* _Material for this exercise_:
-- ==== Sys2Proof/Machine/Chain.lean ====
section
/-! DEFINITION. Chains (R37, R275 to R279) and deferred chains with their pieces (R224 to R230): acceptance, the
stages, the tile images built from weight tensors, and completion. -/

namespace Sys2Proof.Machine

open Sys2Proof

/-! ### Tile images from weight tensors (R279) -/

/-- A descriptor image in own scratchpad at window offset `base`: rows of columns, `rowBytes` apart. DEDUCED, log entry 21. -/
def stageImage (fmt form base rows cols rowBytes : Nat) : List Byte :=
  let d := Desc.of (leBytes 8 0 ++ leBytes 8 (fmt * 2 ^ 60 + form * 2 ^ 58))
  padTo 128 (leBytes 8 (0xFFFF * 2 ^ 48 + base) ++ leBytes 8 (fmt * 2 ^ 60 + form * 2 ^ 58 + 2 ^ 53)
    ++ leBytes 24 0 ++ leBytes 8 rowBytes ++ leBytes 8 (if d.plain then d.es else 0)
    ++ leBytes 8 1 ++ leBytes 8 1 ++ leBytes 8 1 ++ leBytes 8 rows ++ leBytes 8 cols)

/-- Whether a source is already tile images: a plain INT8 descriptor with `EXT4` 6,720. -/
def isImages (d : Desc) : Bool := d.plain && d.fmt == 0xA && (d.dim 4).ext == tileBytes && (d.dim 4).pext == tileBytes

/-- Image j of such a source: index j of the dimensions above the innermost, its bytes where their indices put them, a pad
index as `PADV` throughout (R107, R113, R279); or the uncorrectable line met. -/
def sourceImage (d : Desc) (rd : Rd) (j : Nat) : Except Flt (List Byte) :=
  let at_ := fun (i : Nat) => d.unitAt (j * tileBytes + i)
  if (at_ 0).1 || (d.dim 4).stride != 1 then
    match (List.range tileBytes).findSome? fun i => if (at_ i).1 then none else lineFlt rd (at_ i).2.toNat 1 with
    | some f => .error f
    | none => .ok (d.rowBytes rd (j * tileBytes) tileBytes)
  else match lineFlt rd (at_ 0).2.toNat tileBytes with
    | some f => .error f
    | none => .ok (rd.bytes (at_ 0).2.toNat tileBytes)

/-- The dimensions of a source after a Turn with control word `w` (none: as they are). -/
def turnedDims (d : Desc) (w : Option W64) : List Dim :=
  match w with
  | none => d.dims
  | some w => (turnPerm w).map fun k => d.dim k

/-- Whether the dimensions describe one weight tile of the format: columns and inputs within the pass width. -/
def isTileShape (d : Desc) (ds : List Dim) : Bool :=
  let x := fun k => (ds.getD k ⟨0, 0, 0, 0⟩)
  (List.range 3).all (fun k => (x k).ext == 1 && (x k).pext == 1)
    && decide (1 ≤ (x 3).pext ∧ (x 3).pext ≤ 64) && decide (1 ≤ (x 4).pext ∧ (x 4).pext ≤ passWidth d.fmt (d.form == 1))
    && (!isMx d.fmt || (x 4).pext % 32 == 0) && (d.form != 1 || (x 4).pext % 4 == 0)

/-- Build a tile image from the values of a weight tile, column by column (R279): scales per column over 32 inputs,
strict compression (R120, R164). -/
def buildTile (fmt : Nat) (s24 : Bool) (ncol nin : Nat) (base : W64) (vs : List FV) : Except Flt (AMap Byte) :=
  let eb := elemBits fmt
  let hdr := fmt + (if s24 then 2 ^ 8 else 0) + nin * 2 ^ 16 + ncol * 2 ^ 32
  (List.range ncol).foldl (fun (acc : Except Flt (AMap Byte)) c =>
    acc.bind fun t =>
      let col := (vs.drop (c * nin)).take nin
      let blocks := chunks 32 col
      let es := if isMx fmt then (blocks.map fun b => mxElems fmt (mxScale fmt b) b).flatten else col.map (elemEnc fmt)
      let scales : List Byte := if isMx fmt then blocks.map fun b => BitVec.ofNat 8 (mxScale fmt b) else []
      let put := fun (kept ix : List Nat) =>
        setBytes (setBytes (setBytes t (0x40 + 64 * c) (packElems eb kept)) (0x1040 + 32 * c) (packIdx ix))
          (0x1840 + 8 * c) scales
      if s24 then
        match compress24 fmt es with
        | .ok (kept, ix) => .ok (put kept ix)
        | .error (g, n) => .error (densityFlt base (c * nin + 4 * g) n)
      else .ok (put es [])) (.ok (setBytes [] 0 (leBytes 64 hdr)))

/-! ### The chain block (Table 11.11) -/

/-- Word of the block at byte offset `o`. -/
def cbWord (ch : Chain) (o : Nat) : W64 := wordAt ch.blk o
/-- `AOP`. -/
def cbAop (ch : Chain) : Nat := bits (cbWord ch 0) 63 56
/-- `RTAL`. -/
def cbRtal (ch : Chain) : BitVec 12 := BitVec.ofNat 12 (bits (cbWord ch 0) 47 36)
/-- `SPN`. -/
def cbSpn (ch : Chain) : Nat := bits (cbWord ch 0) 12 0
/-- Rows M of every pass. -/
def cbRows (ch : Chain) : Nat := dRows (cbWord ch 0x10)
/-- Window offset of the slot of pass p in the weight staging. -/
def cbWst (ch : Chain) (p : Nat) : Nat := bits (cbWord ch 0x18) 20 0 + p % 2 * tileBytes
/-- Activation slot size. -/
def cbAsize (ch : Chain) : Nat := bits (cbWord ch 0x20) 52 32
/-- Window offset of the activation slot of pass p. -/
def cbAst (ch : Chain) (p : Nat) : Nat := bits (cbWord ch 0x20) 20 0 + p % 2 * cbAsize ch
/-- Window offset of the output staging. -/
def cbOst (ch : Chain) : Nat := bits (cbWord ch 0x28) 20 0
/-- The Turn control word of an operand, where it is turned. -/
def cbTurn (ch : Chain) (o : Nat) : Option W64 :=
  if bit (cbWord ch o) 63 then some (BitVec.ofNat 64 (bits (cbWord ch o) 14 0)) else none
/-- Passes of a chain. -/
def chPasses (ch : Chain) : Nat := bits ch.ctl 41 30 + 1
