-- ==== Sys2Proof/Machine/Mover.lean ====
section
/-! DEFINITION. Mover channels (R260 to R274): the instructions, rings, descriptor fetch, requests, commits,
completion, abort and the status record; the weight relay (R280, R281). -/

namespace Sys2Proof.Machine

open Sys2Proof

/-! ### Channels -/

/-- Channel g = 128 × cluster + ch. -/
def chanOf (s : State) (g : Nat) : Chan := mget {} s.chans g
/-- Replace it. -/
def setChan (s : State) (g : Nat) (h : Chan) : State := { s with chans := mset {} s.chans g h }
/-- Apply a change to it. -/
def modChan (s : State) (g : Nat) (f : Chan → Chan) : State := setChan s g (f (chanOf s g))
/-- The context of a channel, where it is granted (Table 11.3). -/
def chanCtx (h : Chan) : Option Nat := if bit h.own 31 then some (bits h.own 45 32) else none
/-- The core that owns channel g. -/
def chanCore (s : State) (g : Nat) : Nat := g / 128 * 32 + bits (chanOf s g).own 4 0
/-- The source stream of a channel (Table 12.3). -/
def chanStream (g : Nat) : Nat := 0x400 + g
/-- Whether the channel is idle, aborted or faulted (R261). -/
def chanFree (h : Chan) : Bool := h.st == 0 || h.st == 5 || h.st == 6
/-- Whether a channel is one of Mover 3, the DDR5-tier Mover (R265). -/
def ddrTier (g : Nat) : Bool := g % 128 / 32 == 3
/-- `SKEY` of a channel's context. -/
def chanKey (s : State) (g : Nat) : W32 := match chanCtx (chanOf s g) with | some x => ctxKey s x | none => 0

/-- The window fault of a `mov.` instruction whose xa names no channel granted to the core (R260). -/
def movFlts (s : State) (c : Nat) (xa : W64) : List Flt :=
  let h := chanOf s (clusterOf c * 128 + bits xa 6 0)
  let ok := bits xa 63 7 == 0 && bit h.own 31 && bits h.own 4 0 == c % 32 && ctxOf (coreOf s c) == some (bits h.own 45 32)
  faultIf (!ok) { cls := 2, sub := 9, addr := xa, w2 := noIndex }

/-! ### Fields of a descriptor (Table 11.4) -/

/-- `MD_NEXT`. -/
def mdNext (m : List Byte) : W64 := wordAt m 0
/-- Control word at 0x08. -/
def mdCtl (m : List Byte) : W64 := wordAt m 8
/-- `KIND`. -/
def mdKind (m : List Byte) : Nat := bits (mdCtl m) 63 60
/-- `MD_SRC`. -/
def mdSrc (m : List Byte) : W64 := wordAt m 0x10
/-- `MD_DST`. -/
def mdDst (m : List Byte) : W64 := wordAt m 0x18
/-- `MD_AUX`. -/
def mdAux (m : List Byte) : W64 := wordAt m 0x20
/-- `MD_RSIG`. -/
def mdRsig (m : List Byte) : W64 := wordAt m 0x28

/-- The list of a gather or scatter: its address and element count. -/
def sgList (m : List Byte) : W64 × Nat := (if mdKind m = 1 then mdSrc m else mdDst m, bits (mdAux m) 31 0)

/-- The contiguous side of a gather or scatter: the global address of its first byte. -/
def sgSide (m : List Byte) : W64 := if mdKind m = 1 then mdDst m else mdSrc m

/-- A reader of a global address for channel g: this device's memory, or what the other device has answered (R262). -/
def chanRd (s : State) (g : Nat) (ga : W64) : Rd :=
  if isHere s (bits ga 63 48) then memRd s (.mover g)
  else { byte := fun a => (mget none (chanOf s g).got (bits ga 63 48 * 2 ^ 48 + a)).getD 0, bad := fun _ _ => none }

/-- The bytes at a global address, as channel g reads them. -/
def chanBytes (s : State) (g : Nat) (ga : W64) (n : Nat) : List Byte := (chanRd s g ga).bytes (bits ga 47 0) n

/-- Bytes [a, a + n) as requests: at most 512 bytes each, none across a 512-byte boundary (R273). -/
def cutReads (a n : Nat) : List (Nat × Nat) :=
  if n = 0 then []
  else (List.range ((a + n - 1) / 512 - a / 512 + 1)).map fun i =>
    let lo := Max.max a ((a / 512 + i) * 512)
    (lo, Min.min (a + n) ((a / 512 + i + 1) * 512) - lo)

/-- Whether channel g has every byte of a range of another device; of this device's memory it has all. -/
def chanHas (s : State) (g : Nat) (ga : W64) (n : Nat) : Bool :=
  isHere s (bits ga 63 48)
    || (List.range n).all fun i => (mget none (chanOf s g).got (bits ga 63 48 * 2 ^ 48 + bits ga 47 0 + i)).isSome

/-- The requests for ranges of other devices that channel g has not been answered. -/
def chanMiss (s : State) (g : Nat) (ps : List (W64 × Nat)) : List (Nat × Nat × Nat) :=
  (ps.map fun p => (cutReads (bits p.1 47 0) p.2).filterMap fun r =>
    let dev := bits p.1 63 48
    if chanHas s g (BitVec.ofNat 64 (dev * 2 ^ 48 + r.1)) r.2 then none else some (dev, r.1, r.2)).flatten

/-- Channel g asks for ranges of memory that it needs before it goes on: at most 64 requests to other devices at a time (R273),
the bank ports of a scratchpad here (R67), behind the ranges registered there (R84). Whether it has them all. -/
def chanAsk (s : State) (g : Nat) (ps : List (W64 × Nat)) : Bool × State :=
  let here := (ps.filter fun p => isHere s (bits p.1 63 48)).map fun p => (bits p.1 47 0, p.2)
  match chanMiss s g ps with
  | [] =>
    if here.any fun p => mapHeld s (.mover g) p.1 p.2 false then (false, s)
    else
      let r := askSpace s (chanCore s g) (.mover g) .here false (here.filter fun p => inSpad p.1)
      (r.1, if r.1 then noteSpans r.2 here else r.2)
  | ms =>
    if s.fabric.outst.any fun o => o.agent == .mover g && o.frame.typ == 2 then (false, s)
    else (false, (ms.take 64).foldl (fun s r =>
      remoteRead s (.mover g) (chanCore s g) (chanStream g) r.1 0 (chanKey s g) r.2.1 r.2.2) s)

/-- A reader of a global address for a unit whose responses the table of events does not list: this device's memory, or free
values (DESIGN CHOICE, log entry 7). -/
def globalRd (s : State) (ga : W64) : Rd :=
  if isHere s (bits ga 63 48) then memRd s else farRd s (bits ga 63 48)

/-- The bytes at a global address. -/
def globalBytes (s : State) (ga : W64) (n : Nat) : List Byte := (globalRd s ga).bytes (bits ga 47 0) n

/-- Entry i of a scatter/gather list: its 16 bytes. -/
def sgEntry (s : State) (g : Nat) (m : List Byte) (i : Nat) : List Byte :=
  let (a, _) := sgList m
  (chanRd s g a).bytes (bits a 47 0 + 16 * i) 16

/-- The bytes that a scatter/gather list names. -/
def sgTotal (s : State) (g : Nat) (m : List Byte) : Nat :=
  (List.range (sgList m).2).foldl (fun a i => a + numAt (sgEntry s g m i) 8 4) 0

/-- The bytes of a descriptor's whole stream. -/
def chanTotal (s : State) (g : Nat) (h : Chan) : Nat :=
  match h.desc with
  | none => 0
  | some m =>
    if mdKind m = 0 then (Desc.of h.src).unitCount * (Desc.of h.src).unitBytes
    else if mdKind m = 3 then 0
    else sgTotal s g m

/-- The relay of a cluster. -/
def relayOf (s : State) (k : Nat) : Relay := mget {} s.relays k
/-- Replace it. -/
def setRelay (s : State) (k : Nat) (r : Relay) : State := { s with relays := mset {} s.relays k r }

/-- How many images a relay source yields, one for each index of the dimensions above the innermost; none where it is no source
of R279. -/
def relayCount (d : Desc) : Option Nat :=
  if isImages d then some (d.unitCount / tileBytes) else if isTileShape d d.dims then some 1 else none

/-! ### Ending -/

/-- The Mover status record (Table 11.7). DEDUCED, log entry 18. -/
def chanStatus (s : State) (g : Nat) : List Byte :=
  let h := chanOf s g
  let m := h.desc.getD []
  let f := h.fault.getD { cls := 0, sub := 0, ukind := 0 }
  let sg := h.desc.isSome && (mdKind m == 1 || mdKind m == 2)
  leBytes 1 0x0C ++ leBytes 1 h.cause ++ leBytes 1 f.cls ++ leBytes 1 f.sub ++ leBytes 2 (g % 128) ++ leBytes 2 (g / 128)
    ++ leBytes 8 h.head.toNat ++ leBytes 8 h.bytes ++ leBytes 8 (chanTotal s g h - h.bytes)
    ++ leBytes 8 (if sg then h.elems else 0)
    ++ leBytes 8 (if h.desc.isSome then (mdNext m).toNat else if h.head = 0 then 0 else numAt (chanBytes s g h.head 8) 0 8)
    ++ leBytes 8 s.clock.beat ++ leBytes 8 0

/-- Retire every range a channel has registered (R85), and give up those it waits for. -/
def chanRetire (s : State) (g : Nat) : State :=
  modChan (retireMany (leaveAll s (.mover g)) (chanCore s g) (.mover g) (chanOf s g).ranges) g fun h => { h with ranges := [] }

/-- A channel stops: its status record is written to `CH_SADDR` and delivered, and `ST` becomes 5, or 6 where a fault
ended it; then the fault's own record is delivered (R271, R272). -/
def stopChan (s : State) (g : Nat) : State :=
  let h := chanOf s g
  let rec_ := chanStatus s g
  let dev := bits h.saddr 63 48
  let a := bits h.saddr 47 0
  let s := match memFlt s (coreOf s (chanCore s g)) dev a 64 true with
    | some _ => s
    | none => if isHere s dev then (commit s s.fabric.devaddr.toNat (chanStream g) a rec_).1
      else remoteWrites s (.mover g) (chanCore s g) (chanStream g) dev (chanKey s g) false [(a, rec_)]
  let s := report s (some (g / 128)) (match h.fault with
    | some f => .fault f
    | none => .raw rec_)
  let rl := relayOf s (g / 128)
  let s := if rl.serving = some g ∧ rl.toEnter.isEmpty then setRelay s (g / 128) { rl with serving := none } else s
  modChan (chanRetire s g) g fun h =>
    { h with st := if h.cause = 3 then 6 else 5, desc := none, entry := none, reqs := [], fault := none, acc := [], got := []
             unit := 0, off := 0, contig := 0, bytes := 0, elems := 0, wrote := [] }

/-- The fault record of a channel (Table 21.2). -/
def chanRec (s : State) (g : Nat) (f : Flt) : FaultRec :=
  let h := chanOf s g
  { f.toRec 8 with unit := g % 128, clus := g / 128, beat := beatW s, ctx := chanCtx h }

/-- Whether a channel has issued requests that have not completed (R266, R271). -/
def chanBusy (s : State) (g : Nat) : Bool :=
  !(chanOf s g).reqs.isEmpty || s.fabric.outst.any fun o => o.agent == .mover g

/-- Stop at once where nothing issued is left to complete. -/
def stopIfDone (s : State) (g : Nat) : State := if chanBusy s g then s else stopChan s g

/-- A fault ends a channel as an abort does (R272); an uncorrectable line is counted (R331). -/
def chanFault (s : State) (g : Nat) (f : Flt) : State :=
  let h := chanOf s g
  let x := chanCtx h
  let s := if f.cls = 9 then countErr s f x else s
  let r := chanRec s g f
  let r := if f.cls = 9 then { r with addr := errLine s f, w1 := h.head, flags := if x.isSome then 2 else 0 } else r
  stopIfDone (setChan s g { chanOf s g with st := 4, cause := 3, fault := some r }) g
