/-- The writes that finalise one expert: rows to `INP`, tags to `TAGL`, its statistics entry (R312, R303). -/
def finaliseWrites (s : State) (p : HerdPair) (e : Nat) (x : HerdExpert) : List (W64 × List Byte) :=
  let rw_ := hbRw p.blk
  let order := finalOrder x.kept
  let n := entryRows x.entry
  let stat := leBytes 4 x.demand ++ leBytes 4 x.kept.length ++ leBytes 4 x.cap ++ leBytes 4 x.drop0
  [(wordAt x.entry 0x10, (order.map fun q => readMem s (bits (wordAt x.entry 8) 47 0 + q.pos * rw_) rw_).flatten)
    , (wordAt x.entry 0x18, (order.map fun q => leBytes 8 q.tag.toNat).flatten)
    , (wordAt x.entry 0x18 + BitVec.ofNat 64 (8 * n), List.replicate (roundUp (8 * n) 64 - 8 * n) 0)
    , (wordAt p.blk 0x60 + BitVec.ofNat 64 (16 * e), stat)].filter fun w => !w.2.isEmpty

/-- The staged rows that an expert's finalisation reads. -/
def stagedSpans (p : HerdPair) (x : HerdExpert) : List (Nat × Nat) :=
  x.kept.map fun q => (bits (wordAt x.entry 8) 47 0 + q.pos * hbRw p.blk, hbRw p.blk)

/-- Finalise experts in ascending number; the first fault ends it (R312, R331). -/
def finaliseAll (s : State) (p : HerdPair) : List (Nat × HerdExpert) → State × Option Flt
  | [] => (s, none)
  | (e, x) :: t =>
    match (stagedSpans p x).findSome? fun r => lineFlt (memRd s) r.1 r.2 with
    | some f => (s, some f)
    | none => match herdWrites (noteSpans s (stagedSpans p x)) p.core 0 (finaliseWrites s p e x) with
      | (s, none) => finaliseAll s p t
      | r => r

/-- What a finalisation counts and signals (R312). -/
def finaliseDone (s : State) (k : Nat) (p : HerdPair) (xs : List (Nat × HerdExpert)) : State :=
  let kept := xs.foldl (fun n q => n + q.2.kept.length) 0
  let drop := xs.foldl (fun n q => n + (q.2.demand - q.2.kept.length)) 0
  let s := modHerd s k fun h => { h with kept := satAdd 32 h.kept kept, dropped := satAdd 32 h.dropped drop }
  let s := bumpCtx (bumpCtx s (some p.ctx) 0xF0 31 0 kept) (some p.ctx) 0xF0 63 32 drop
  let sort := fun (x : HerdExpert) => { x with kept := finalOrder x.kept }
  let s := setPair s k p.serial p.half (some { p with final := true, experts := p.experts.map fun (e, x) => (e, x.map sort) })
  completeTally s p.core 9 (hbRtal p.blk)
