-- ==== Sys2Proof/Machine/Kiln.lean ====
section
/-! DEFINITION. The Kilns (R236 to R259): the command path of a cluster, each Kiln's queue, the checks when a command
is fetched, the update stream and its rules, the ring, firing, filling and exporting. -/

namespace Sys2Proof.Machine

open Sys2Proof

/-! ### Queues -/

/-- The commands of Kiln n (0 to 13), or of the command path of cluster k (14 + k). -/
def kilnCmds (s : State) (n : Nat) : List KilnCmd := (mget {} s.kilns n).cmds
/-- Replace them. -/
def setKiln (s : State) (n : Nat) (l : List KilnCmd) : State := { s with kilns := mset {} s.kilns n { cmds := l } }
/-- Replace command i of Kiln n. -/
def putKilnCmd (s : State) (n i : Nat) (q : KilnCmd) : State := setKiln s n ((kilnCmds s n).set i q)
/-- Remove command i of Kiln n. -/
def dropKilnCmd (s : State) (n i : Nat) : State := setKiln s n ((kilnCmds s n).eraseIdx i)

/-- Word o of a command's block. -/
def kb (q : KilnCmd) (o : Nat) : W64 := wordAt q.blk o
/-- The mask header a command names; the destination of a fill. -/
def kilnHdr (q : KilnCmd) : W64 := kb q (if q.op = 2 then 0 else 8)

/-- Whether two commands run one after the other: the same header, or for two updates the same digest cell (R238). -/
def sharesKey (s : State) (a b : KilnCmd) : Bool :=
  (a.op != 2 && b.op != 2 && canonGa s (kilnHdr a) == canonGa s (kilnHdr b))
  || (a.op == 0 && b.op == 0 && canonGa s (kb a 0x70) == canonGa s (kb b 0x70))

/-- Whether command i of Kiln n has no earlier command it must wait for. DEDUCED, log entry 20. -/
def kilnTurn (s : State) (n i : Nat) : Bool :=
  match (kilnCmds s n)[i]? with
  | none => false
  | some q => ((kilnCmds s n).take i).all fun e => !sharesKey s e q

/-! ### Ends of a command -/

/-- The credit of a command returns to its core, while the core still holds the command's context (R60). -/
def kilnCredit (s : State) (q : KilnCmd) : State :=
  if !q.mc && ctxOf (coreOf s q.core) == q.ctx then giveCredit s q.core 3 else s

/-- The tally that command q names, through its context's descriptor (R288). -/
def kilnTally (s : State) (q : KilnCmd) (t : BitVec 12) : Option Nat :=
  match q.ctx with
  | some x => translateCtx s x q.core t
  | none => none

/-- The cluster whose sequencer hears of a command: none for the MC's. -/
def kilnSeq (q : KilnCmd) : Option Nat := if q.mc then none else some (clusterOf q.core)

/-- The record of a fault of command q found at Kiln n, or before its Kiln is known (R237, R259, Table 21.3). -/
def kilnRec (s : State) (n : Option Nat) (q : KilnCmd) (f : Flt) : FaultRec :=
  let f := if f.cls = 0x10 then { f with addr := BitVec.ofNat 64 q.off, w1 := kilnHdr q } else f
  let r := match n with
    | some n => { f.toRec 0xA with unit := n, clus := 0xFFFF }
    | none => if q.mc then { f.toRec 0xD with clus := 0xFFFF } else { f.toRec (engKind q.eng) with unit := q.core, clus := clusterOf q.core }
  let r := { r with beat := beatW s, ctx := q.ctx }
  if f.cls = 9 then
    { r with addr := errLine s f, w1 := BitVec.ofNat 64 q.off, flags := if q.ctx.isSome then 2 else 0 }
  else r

* _Task prompt_: Please transcribe exactly the line containing "f.toRec 0xA with" and every line after it through the end of the records, and nothing else.

* _Finished exercise_:
    | some n => { f.toRec 0xA with unit := n, clus := 0xFFFF }
    | none => if q.mc then { f.toRec 0xD with clus := 0xFFFF } else { f.toRec (engKind q.eng) with unit := q.core, clus := clusterOf q.core }
  let r := { r with beat := beatW s, ctx := q.ctx }
  if f.cls = 9 then
    { r with addr := errLine s f, w1 := BitVec.ofNat 64 q.off, flags := if q.ctx.isSome then 2 else 0 }
  else r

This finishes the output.